Regia di Alain Resnais vedi scheda film
Film difficile, come tutto il cinema di Resnais, "Providence" necessita di diverse visioni. Alla fine della prima visione lo rigettai come un pastiche molto sopra le righe, dai dialoghi inutilmente aulici, che non evitava perfino alcune volgarità gratuite. Tuttavia, bisogna considerare che si tratta di un viaggio nella mente umana, che le scene che ci vengono proposte per più di un'ora di proiezione sono elaborazioni della psiche di uno scrittore malato che immagina un romanzo di cui i protagonisti sono i suoi familiari più prossimi, dunque si tratta di un procedimento narrativo inedito e rischioso, messo a punto nella sceneggiatura dell'inglese David Mercer, di cui Resnais si appropria con un gioco di scatole cinesi ancor più vertiginoso di Marienbad. E' un cinema nobilmente intellettuale, effettivamente un po' verboso, ma se si compie lo sforzo necessario alla sua decodifica i piaceri che riserva non sono pochi; invita a riscoprire la figura di Mercer, scrittore teatrale che al cinema sceneggio' anche "Family life" di Ken Loach. E' il primo ed unico film di Resnais girato in inglese, con un titolo che si riferisce sia alla città americana di Providence che alla Provvidenza di manzoniana memoria; affascinante la fotografia di Ricardo Aronovich con un'illuminazione nettamente differente per le scene in interni e quelle girate in esterna.
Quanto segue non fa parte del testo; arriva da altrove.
/-- Does the mesh log region of partition `p` break R602? -/
def State.badLog (v : State) (rs : List RingSpec) (p : Nat) : Bool :=
  let base := v.act (K.meshLogBase p)
  let len := v.act (K.meshLogLength p)
  let other (x : Nat) : Bool :=
    decide (x ≠ p) && decide (v.act (K.meshLogMode x) ≠ 0) &&
      meets (gaOff base) len (gaOff (v.act (K.meshLogBase x))) (v.act (K.meshLogLength x))
  decide (v.act (K.meshLogMode p) ≠ 0) &&
    (!grain (gaOff base) || decide (len = 0) || !grain len || decide (gaDev base ≠ v.ownDev) || decide (gaRsv base ≠ 0) ||
      !inTier (gaOff base) len || v.liveParts.any other || rs.any (fun r => meets (gaOff base) len (gaOff r.base) r.bytes))

/-- R602. -/
def State.badLogs (v : State) : List Nat :=
  let rs := v.ringSpecs
  (v.liveParts.filter (v.badLog rs)).map K.meshLogBase

/-- R653. -/
def State.badWatch (v : State) : List Nat :=
  (List.range 16).flatMap (fun t =>
    let w := v.act (K.telWatch t)
    let ok : Bool := match objRow (bits w 23 8) (bits w 7 0) with
      | some r => (match r.ty with
        | .bool | .f32 | .domain _ => false
        | _ => true)
      | none => false
    failIf (decide (v.act (K.telArmed t) = 1) && !ok) (K.telWatch t))

/-- Every object that a failing rule of Table 21-14 names. -/
def State.badObjects (s : State) : List Nat :=
  let v := s.shadowView
  v.badMoods ++ (List.range 8).flatMap (fun e => failIf (v.badSpill e) (K.spillEnable e)) ++
    (List.finRange 8).flatMap (fun e => failIf (s.badSpilled v e) (K.spillEnable e.val)) ++ v.badThermal ++ v.badTrip ++
    v.badWindows ++ v.badShared ++ v.liveParts.flatMap v.badMinimum ++ v.badListen ++ v.badRings ++ v.badConj ++ v.badTap ++
    v.badLaser ++ v.badFabric ++ v.badMesh ++ v.badLogs ++ v.badWatch

/-- The lowest object that a failing rule names (R688); none when validation passes. -/
def State.swapFaultKey (s : State) : Option Nat :=
  match s.badObjects with
  | [] => none
  | k :: l => some (l.foldl min k)

/-- SWAP_REQUEST, past the checks before it in Table 3-6: the status of the answer (R92, R93). -/
def State.applySwapRequest (s : State) : Nat × State :=
  match s.swapFaultKey with
  | some k => (0x0E, s.setSgl K.swapFaultObject k)
  | none => (0, s.onAon (fun a => { a with swapStatus := 1, swapAsked := s.tick }))

/-! Readiness (Table 3-9, R98, R594). -/

/-- Is partition `p` ready: its cores between verbs and its threads between clauses? A partition that resets is, and a verb
whose completion entry alone is missing has left its core (R331). -/
def State.partReady (s : State) (p : Nat) : Bool :=
  decide ((s.parts[pid p]).state = 6) ||
    ((s.coresOf p).all (fun c => s.cores[c].active.isNone && s.cores[c].retiring.all (fun v => v.waits6)) &&
      (s.threadsOf p).all (fun t => !s.threads[t].unsettled))

/-- Is every unit that the swap affects ready? Moves and calibration steps of a port are complete in the command that makes
them, and waiting for the laser module is no step. -/
def State.swapReady (s : State) : Bool :=
  decide (s.mood = .cold) || decide (s.mood = .hush) || decide (s.mood = .dormant) ||
    ((List.range 16).all (fun p => !s.affects p || s.partReady p) &&
      (!s.meshSwapHolds || s.mesh.granted.isNone) &&
      (List.finRange 4).all (fun h => !s.tapSwapHeld h || s.tap[h].bus.isNone))

/-! Taking effect (R94). -/

/-- The swap concerns partition `p`, enabled before it, so that it is reset (R248, R641). -/
def State.swapResets (s v : State) (p : Nat) : Bool :=
  s.enabled p && (!v.enabled p || [K.controlCore p, K.programMode p, K.replayEnable p].any (fun k => decide (s.act k ≠ v.act k)))

/-- Is core `c` one of partition `p`'s? -/
def State.hasCore (s : State) (p : Nat) (c : CoreId) : Bool := s.enabled p && bit (s.coreMask p) c.val

/-- What is done on the set that goes: resets, and cores that are removed (R248, R249). The effects of Table 7-3 are made on
the composition that goes; a partition that stays enabled then shows state 6 until its reset completes (R253). -/
def State.swapLeave (s v : State) : State :=
  s.forEach (List.finRange 16) (fun u p =>
    if s.enabled p.val = false then u
    else if v.enabled p.val = false then (u.resetEffects p).bump32 (K.partResetCount p.val)
    else
      let u1 := u.removeCores p ((s.coresOf p.val).filter (fun c => !v.hasCore p.val c))
      if s.swapResets v p.val then (u1.resetEffects p).beginReset p else u1)

/-- The two sets are exchanged, and the new active set copied into the shadow set. -/
def State.exchange (s : State) : State := s.onDict (fun d => { d with act := d.shd, dact := d.dshd })

/-- A core starts in a partition: its generator loaded, its ring and its thread at their start (R323, R421). -/
def State.joinCore (s : State) (c : CoreId) : State :=
  ((s.seedCore c).zeroRing (tid c.val)).onThread (tid c.val) (fun h =>
    { h with run := 0, fetchq := [], cl := ClauseSt.reset, wait := .none, holding := false, flush := 0,
             pend := Vector.replicate 16 0 })

/-- Is a completion ring in use? -/
def State.complOn (s : State) (p : Nat) : Bool := s.enabled p && decide (s.act (K.complEnable p) = 1)

/-- What is done on the set that comes, `o` being the machine before: partitions start or stop, cores join, and rings that
the swap enables start from zero (R323, R421, Table 7-2). -/
def State.swapEnter (s o : State) : State :=
  let s1 := s.forEach (List.finRange 16) (fun u p =>
    if u.enabled p.val && !o.enabled p.val then u.onPart p (fun q => { Part.reset with state := 1, deadlineSeen := q.deadlineSeen })
    else if o.enabled p.val && !u.enabled p.val then u.onPart p (fun q => { Part.reset with deadlineSeen := q.deadlineSeen })
    else u)
  let s2 := s1.forEach (List.finRange 64) (fun u c =>
    if (List.range 16).any (fun p => u.hasCore p c && !o.hasCore p c) then u.joinCore c
    else if u.act (K.lfsrSeed c.val) ≠ o.act (K.lfsrSeed c.val) then u.seedCore c
    else u)
  let s3 := s2.forEach (List.finRange 80) (fun u r => if u.ringOn r && !o.ringOn r then u.zeroRing r else u)
  s3.forEach (List.finRange 16) (fun u p => if u.complOn p.val && !o.complOn p.val then u.zeroCompl p else u)

/-- Did the swap change a set object of an index? -/
def changedIdx (l : List Nat) (i : Nat) : Bool := l.any (fun k => decide (k / 256 = i))

/-- Mesh log cursors start again where the log or the cores changed (R601). -/
def State.swapLogs (s : State) (l : List Nat) : State :=
  s.forEach (List.finRange 16) (fun u p =>
    if changedIdx l (0x6810 + p.val) || l.contains (K.coreMask p.val) then
      (u.forEach (u.coresOf p.val) (fun x c => x.onCore c (fun k => { k with meshCursor := 0 }))).clearMeshCounts p
    else u)

/-- The loaded slot is loaded again when its codes changed (R593). -/
def State.swapSlot (s : State) (l : List Nat) : State :=
  if l.contains (K.slotCodes s.mesh.loaded) && s.meshTunes then s.loadSlot s.mesh.loaded else s

/-- A telemetry entry that changed has not been below its new level yet (R652). -/
def State.swapWatch (s : State) (l : List Nat) : State :=
  s.onAon (fun a => { a with above := Vector.ofFn (fun t => changedIdx l (0x8800 + t.val) || a.above[t]) })

/-- The swap takes effect. -/
def State.takeSwap (s : State) : State :=
  let l := s.diffs
  let v := s.shadowView
  let forced := decide (s.aon.swapStatus = 2)
  let s1 := ((s.swapLeave v).exchange).swapEnter s
  let s2 := (((s1.onAon (fun a => { a with swapStatus := 0, swapTick := s.tick })).bump32 K.swapCount).swapLogs l).swapWatch l
  let s3 := if forced then s2.bump32 K.swapForcedCount else s2
  let s4 := s3.notify 2 K.swapCount (s3.sgl K.swapCount)
  let s5 := ((s4.tapAfterSwap).syncPower).swapSlot l
  (s5.onMood (fun d => { d with configured := true })).followBounds

/-- SWAP_TAKES_EFFECT: at a tick boundary after that of the request, with every affected unit ready; not in Fault. -/
def State.applySwapEffect (s : State) : State :=
  if s.aon.swapStatus = 0 ∨ s.inFault ∨ s.mood = .off ∨ s.tick ≤ s.aon.swapAsked ∨ s.swapReady = false then s
  else s.takeSwap

/-- SWAP_FORCE (R95): in the deadline tick; the deadline does not run in Fault. -/
def State.applySwapForce (s : State) : State :=
  if s.aon.swapStatus ≠ 1 ∨ s.inFault ∨ s.tick < s.aon.swapAsked + s.sgl K.swapDeadline then s
  else
    let s1 := (s.onAon (fun a => { a with swapStatus := 2 })).logRec 0x0030 1 noPart (s.sgl K.swapCount) 0
    s1.forEach ((List.finRange 16).filter (fun p => s.affects p.val)) State.preemptAll

/-- SHADOW_REVERT: the active set copied into the shadow set. -/
def State.revertShadow (s : State) : State := s.onDict (fun d => { d with shd := d.act, dshd := d.dact })

/-! Commands. -/

/-- SWAP_TAKES_EFFECT. -/
def execSwapTakesEffect (s : State) : Host.Outcome State Fault Refusal :=
  .next s.applySwapEffect

/-- SWAP_FORCE. -/
def execSwapForce (s : State) : Host.Outcome State Fault Refusal :=
  .next s.applySwapForce

end Sys2Proof.Machine
end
Nel cast bravissimo Dirk Bogarde, attore sempre di gran classe che prima rende il figlio Claude una figura insopportabile nelle varie scene immaginate, e poi nell'ultima parte "reale" lo mostra come figura umanissima; ottimo anche il contributo di Ellen Burstyn, attrice di notevole versatilità che anche in questi film più cerebrali portava il dono di un talento sempre fresco e originale, così come Elaine Stritch, attrice non particolarmente famosa da noi che io ricorderò sempre per la notevole interpretazione nel ruolo della madre di Mia Farrow in "Settembre" di Woody Allen. John Gielgud è il deus ex machina dell'intera operazione, ma appare in un numero piuttosto limitato di scene, mentre il pur bravo David Warner risulta leggermente in ombra. La colonna sonora di stampo hollywoodiano di Miklos Rozsa è il degno corredo di un film che rappresenta un'altra sfida vinta per il regista, per quanto io continui a preferire il barocchismo di "Marienbad" e la casta elegia di "Nuit et brouillard".
Approfitto di questa recensione per fare gli auguri di buon 2019 alla community, per un nuovo anno più cinefilo che mai.